Fine-tuning Large Language Model for Automated Algorithm Design

The integration of large language models (LLMs) into automated algorithm design has shown promising potential. A prevalent approach embeds LLMs within search routines to iteratively generate and refine candidate algorithms. However, most existing methods rely on off-the-shelf LLMs trained for general coding tasks, leaving a key question open: Do we need LLMs specifically tailored for algorithm design? If so, how can such LLMs be effectively obtained and how well can they generalize across different algorithm design tasks? In this paper, we take a first step toward answering these questions by exploring fine-tuning of LLMs for algorithm design. We introduce a Diversity-Aware Rankbased (DAR) sampling strategy to balance training data diversity and quality, then we leverage direct preference optimization to efficiently align LLM outputs with task objectives.
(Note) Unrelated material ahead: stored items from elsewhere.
/-- What the TLS handshake finds (R344): whether the handshake completed, whether the client's certificate chains to an
operator authority, the first 8 bytes of its SHA-256 (R404), and the low 32 bits of the client's address. -/
structure CertChain where
  tlsOk : Bool
  certOk : Bool
  digest : Nat
  addr : BitVec 32
  deriving DecidableEq, Repr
Rather than training algorithm design LLMs from scratch, we adopt a fine-tuning approach to adapt LLMs for automated algorithm design tasks. Among various learning methods, we employ Direct Preference Optimization (DPO), a reward-free method that trains models to prefer high-quality outputs over inferior ones using preference pairs.

As shown in Figure 1, our framework consists of two stages: 1) Data Generation: We use LLM-driven iterative algorithm search (e.g., EoH (Liu et al., 2024b)) to generate diverse algorithms (Upper section). 2) Preference Learning: The collected algorithms are sampled to compose preference pairs (samples), enabling the LLM to learn preferred designs over less favoured ones (Lower section). The fine-tuned LLMs can be used to generate algorithms.